== EXERCISE DETAILS ==
Among the entries below, one stretch runs from the line that contains "h.store with frames" through the line that contains "grantable.uplink.up = true". Repeat that stretch exactly, ends included, and only that.

SOURCE MATERIAL section start

theorem meets_BadArgumentsRefused :
    let slot (index enabled port preset number : Nat) : List Byte :=
      (cmd 0xFF ([index, enabled, port] ++ List.replicate 12 0 ++ [preset, number, 0, 0, 0, 0])).payload
    let portOk (c : Cmd) : Bool := if byteAt c.payload 0 < 5 then c.port.toNat ≤ 5 else c.port = 0xFF
    ready.ready ∧
    (hostCommand (.cycleStatus (cmd 0xFF [2])) = some (0x47, cmd 0xFF [2]) ∧ 0x47 ∈ [0x47, 0x51, 0x54, 0x82] ∧
      (cmd 0xFF [2]).payload.length = 1 ∧ 1 < byteAt (cmd 0xFF [2]).payload 0) ∧
    ((slot 16 0 0 0 0).length = 21 ∧ 15 < byteAt (slot 16 0 0 0 0) 0 ∧ 1 < byteAt (slot 0 2 0 0 0) 1 ∧
      5 < byteAt (slot 0 0 6 0 0) 2 ∧ 1 < byteAt (slot 0 0 0 2 0) 15 ∧ byteAt (slot 0 0 0 1 16) 15 = 1 ∧
      15 < byteAt (slot 0 0 0 1 16) 16) ∧
    (let bs := (cmd 0xFF [3, 0, 0, 0, 0, 0, 0]).payload
     bs.length = 7 ∧ 2 < byteAt bs 0) ∧
    (let bs := (cmd 0xFF [3]).payload
     bs.length = 1 ∧ 2 < byteAt bs 0 ∧ 1 < byteAt bs 0) ∧
    (let bs := (cmd 0xFF [0]).payload
     bs.length = 1 + 2 * byteAt bs 0 ∧ byteAt bs 0 = 0) ∧
    (let bs := (cmd 0xFF ([7] ++ List.replicate 14 0)).payload
     bs.length = 1 + 2 * byteAt bs 0 ∧ 6 < byteAt bs 0) ∧
    (let bs := (cmd 0xFF [2, 5, 32, 6, 31]).payload
     bs.length = 1 + 2 * byteAt bs 0 ∧ 0 < byteAt bs 0 ∧ 31 < byteAt bs (2 + 2 * 0) ∧ 1 < byteAt bs 0 ∧ 5 < byteAt bs (1 + 2 * 1)) ∧
    (let bs := (cmd 0xFF [0, 0]).payload
     bs.length = 2 ∧ u16At bs 0 = 0) ∧
    (let bs := (cmd 0xFF [0, 1]).payload
     bs.length = 2 ∧ 255 < u16At bs 0) ∧
    ((cmd 5 [9, 0, 0, 0]).payload.length = 4 ∧ 8 < byteAt (cmd 5 [9, 0, 0, 0]).payload 0 ∧ 1 < byteAt (cmd 5 [4, 2, 0, 0]).payload 1) ∧
    ((cmd 5 [9]).payload.length = 1 ∧ 8 < byteAt (cmd 5 [9]).payload 0) ∧
    (¬ portOk (cmd 6 [4, 1, 0, 0]) ∧ ¬ portOk (cmd 5 [8, 1, 0, 0]) ∧ ¬ portOk (cmd 5 [5]) ∧ ¬ portOk (cmd 0xFF [0]) ∧
      portOk (cmd 5 [4, 1, 0, 1]) ∧ portOk (cmd 0xFF [8, 1, 0, 1]) ∧ 255 < u16At (cmd 5 [4, 1, 0, 1]).payload 2) := by
  unfold Hub.ready; decide +kernel

/-- The commands of a port: its clauses of BadArgumentsRefused. -/
theorem meets_BadArgumentsRefused_of_a_port :
    ready.ready ∧ addresses (cmd 5 [2]) 5 ∧
    (hostCommand (.hunt (cmd 5 [2])) = some (0x77, cmd 5 [2]) ∧ 0x77 ∈ [0x76, 0x77]) ∧
    (let bs := (cmd 5 [16, 0, 0, 0, 0, 0, 0, 0, 0, 2]).payload
     bs.length = 10 ∧ 1 < byteAt bs 9 ∧ 15 < byteAt bs 0) ∧
    (let bs := (cmd 5 [15, 2, 0, 0, 2, 0, 0, 2, 0, 0]).payload
     bs.length = 10 ∧ 1 < byteAt bs 1 ∧ 1 < byteAt bs 4 ∧ 1 < byteAt bs 7) ∧
    (let bs := (cmd 5 [16]).payload
     bs.length = 1 ∧ 15 < byteAt bs 0) ∧
    (let bs := (cmd 5 [2, 0, 0, 2, 0, 0, 2, 0, 0]).payload
     bs.length = 9 ∧ 1 < byteAt bs 0 ∧ 1 < byteAt bs 3 ∧ 1 < byteAt bs 6) ∧
    (let bs := (cmd 5 [32]).payload
     bs.length = 1 ∧ 31 < byteAt bs 0 ∧ byteAt bs 0 ≠ 255) ∧
    (let bs := (cmd 5 [2, 0, 0, 0, 0, 0, 0, 0]).payload
     bs.length = 8 ∧ byteAt bs 0 ∉ [1, 4, 16]) ∧
    (let bs := (cmd 5 ([9] ++ List.replicate 45 0)).payload
     bs.length = 1 + 5 * byteAt bs 0 ∧ 8 < byteAt bs 0) ∧
    (let bs := (cmd 5 [0, 0]).payload
     bs.length = 2 + 2 * u16At bs 0 ∧ u16At bs 0 ≠ 256) := by unfold Hub.ready addresses; decide +kernel

theorem meets_UplinkUpGrantsCredits :
    State.reset.uplink.up = false ∧ State.reset.uplink.queue = [] ∧ State.reset.uplink.credits = 0 ∧
    State.reset.router.order = [] ∧
    (∀ src ∈ allSources, (State.reset.router.entry src).masked = true ∨ State.reset.levelActive src = false) := by
  decide +kernel

/-- A state with four entries in the pending order: one that awaits, a level entry whose source is inactive, and two that may be offered,
one of them a level entry. -/
def offering (s : State) : State :=
  edit (unmasked (unmasked (unmasked (unmasked s (.ofPort 1 .linkChange) 1) (.ofHub .storeLow) 1) (.ofPort 2 .powerFault) 1)
    (.ofPort 3 .lensDone) 0) fun h =>
      ((h.modPower 2 fun w => { w with state := .lockedOut }).modRouter fun r =>
        { r with order := [.ofPort 1 .linkChange, .ofHub .storeLow, .ofPort 2 .powerFault, .ofPort 3 .lensDone] }).modRouter fun r =>
        (r.modEntry (.ofPort 1 .linkChange) fun e => { e with awaiting := true, count := 2 }).modEntry (.ofPort 3 .lensDone) fun e =>
          { e with count := 3, detail := some [1] }

/-- The clauses of `placesFilled` and of the laws it keeps: entries of each kind, with places for all, for one of a credit and two reports,
and for none. -/
theorem meets_placesFilled :
    let free (s : State) (n : Nat) : State := edit s fun h => h.modUplink fun u =>
      { u with credits := 3, queue := List.replicate (29 - n) (.reply ⟨1, 2, 0, [0x20, 0]⟩) }
    let s := offering ready
    s.pendingKept ∧ s.router.order.filter s.toHub.mayOffer = [.ofPort 2 .powerFault, .ofPort 3 .lensDone] ∧
    s.router.order.filter s.toHub.mayClear = [.ofHub .storeLow] ∧ (s.router.entry (.ofPort 1 .linkChange)).awaiting = true ∧
    (s.router.entry (.ofPort 3 .lensDone)).detail.isSome = true ∧ (s.router.entry (.ofPort 2 .powerFault)).tag ≠ 0 ∧
    32 - (free s 1).uplink.queue.length - (free s 1).uplink.credits = 1 ∧
    32 - (free s 0).uplink.queue.length - (free s 0).uplink.credits = 0 ∧ 32 - s.uplink.queue.length - s.uplink.credits = 28 := by
  unfold State.pendingKept; decide +kernel

/-- R180: link up with an active level source that is not pending yet, behind an entry that is: both are reported, beside 4 credits. -/
theorem test_link_up_offers :
    let s := edit (unmasked (offering State.reset) (.ofPort 5 .powerFault) 0) fun h => h.modPower 5 fun w => { w with state := .cooldown }
    let t := after .uplinkUp s
    t.uplink.queue.map (fun r => match r with | .report src n _ => some (src, n) | .reply _ => none) =
        [some (.ofPort 2 .powerFault, 1), some (.ofPort 3 .lensDone, 3), some (.ofPort 5 .powerFault, 1)] ∧
      t.uplink.credits = 4 ∧ t.uplink.tx = some .control ∧ t.router.order = [.ofPort 1 .linkChange] := by decide +kernel

/-- The clauses of `activated`: an unmasked entry that awaits, one that does not with the uplink DOWN, and one that listens. -/
theorem meets_activated :
    let src : Source := .ofPort 2 .powerFault
    let s := unmasked up src 1
    let waits := edit s fun h => h.modEntry src fun e => { e with awaiting := true, count := 255 }
    let down := edit s fun h => { h with uplink := {} }
    ((s.router.entry src).masked = false ∧ (s.router.entry src).awaiting = false ∧ s.uplink.up = true) ∧
    ((waits.router.entry src).masked = false ∧ (waits.router.entry src).awaiting = true) ∧
    ((down.router.entry src).masked = false ∧ (down.router.entry src).awaiting = false ∧ down.uplink.up = false) := by decide +kernel

/-- The uplink with a report of port 2's LINK_CHANGE at its head and a frame of port 4 SENDING. -/
def sending : State :=
  edit (unmasked busy (.ofPort 2 .linkChange) 3) fun h =>
    { h with uplink := { h.uplink with
        tx := some .control
        queue := [.report (.ofPort 2 .linkChange) 1 ⟨2, 2, 3, []⟩, .reply ⟨1, 2, 0, [0x20, 0]⟩] } }

theorem meets_UplinkDownDiscards :
    let level : Source := .ofPort 2 .powerFault
    let s := edit (unmasked sending level 4) fun h => h.modUplink fun u =>
      { u with queue := u.queue ++ [.report level 1 ⟨2, 2, 4, []⟩, .report (.ofPort 5 .lensDone) 1 ⟨2, 5, 0, []⟩] }
    sending.uplink.up = true ∧ (sending.delivery.get 4).progress = some { inTx := true } ∧ (sending.delivery.get 4).fifo = [9] ∧
    (sending.delivery.get 3).progress = none ∧ (∀ r ∈ (sending.uplink.queue.drop 1), r = .reply ⟨1, 2, 0, [0x20, 0]⟩) ∧
    CtrlRec.report (.ofPort 2 .linkChange) 1 ⟨2, 2, 3, []⟩ ∈ sending.uplink.queue ∧
    (sending.router.entry (.ofPort 2 .linkChange)).masked = false ∧ (Source.ofPort 2 .linkChange).isLevel = false ∧
    s.uplink.up = true ∧ CtrlRec.report level 1 ⟨2, 2, 4, []⟩ ∈ s.uplink.queue ∧ level.isLevel = true ∧
    CtrlRec.report (.ofPort 5 .lensDone) 1 ⟨2, 5, 0, []⟩ ∈ s.uplink.queue ∧ (s.router.entry (.ofPort 5 .lensDone)).masked = true := by
  decide +kernel

theorem meets_ControlRecordSentFreesPlace :
    sending.uplink.up = true ∧ sending.uplink.tx = some .control ∧
    sending.uplink.queue = [.report (.ofPort 2 .linkChange) 1 ⟨2, 2, 3, []⟩, .reply ⟨1, 2, 0, [0x20, 0]⟩] := by decide +kernel

theorem meets_ImageRecordSentAdvancesDelivery :
    let closing (tag : Option FrameTag) (st : Option DeliveryStatus) : State := edit busy fun h =>
      { h with uplink := { h.uplink with tx := some (.image tag st ⟨0x05, 4, 0, []⟩) } }
    (busy.store.frame? 9).isSome = true ∧
    (closing (some 9) (some .delivered)).uplink.tx = some (.image (some 9) (some .delivered) ⟨0x05, 4, 0, []⟩) ∧
    (closing (some 9) (some .aborted)).uplink.tx = some (.image (some 9) (some .aborted) ⟨0x05, 4, 0, []⟩) ∧
    (closing (some 9) none).uplink.tx = some (.image (some 9) none ⟨0x05, 4, 0, []⟩) ∧
    (closing none none).uplink.tx = some (.image none none ⟨0x05, 4, 0, []⟩) ∧ ready.uplink.tx = none ∧
    sending.uplink.tx = some .control := ⟨by decide +kernel, rfl, rfl, rfl, rfl, rfl, rfl⟩

/-- Port 4's frame QUEUED, the transmitter free, port 3 held and first in the rotation order. -/
def grantable : Hub :=
  let h := busy.toHub
  { h with
    rotation := [3, 4, 0, 1, 2, 5]
    delivery := (h.delivery.mod 4 fun d => { d with progress := none }).mod 3 fun d => { d with fifo := [1], hold := true }
    store := { h.store with frames := [{ frame with tag := 9, port := 4, state := .queued }] }
    uplink := { h.uplink with tx := none } }

theorem meets_GrantServesHighestRankedPort :
    let got : Frame := { frame with received := [(0, true), (1, false)] }
    grantable.rotation = [3] ++ 4 :: [0, 1, 2, 5] ∧ (4 : Port) ∉ ([3] : List Port) ∧ (4 : Port) ∉ ([0, 1, 2, 5] : List Port) ∧
    grantable.uplink.up = true ∧ grantable.uplink.tx = none ∧ grantable.uplink.queue = [] ∧
    (∀ q ∈ ([3] : List Port), (grantable.delivery.get q).fifo = [] ∨ (grantable.delivery.get q).hold = true) ∧
    (grantable.delivery.get 4).fifo = [9] ∧ (grantable.delivery.get 4).hold = false ∧
    grantable.store.frame? 9 = some { frame with tag := 9, port := 4, state := .queued } ∧
    (((grantable.delivery.get 4).progress.getD {}).abort = false ∧ ((grantable.delivery.get 4).progress.getD {}).next = .frameOpen) ∧
    got.received.find? (·.1 == 0) = some (0, true) ∧ got.received.find? (·.1 == 1) ≠ some (1, true) ∧
    (got.received.find? (0 < ·.1)).map (·.1) = some 1 ∧ got.received.find? (1 < ·.1) = none ∧ 63 < got.lineBytes ∧
    pageAddress got.pages (1 * got.lineBytes + 63) = some 327807 := by decide +kernel

theorem meets_FiringsActByEntryState :
    let src : Source := .ofPort 2 .lensDone
    let shown : Hub := (unmasked ready src 5).toHub
    let full (h : Hub) : Hub := { h with uplink := { h.uplink with queue := List.replicate 28 (.reply ⟨1, 0, 0, [0, 0]⟩) } }
    let waits (awaiting pending : Bool) : Hub :=
      (shown.modEntry src fun e => { e with awaiting := awaiting, count := 255 }).modRouter fun r =>
        { r with order := if pending then [src] else [] }
    let level : Source := .ofPort 2 .powerFault
    let low : Source := .ofHub .storeLow
    src.isLevel = false ∧ level.isLevel = true ∧ low.isLevel = true ∧ (ready.router.entry src).masked = true ∧
    (shown.listens src ∧ shown.roomFor 1) ∧ ((full shown).listens src ∧ ¬ (full shown).roomFor 1) ∧
    ((unmasked State.reset src 5).toHub.listens src ∧ ¬ (unmasked State.reset src 5).toHub.roomFor 1) ∧
    ((unmasked up level 0).toHub.listens level ∧ (unmasked up level 0).toHub.roomFor 1) ∧
    ((unmasked up low 1).toHub.listens low ∧ ¬ (full (unmasked up low 1).toHub).roomFor 1) ∧
    (((waits false true).router.entry src).masked = false ∧ (waits false true).router.pending src = true ∧
      ((waits false true).router.entry src).awaiting = false) ∧
    (((waits true false).router.entry src).awaiting = true ∧ (waits true false).router.pending src = false) ∧
    (((waits true true).router.entry src).awaiting = true ∧ (waits true true).router.pending src = true) := by
  unfold Hub.listens Hub.roomFor; decide +kernel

SOURCE MATERIAL section end

== SOLUTION TO THIS PROBLEM ==
    store := { h.store with frames := [{ frame with tag := 9, port := 4, state := .queued }] }
    uplink := { h.uplink with tx := none } }

theorem meets_GrantServesHighestRankedPort :
    let got : Frame := { frame with received := [(0, true), (1, false)] }
    grantable.rotation = [3] ++ 4 :: [0, 1, 2, 5] ∧ (4 : Port) ∉ ([3] : List Port) ∧ (4 : Port) ∉ ([0, 1, 2, 5] : List Port) ∧
    grantable.uplink.up = true ∧ grantable.uplink.tx = none ∧ grantable.uplink.queue = [] ∧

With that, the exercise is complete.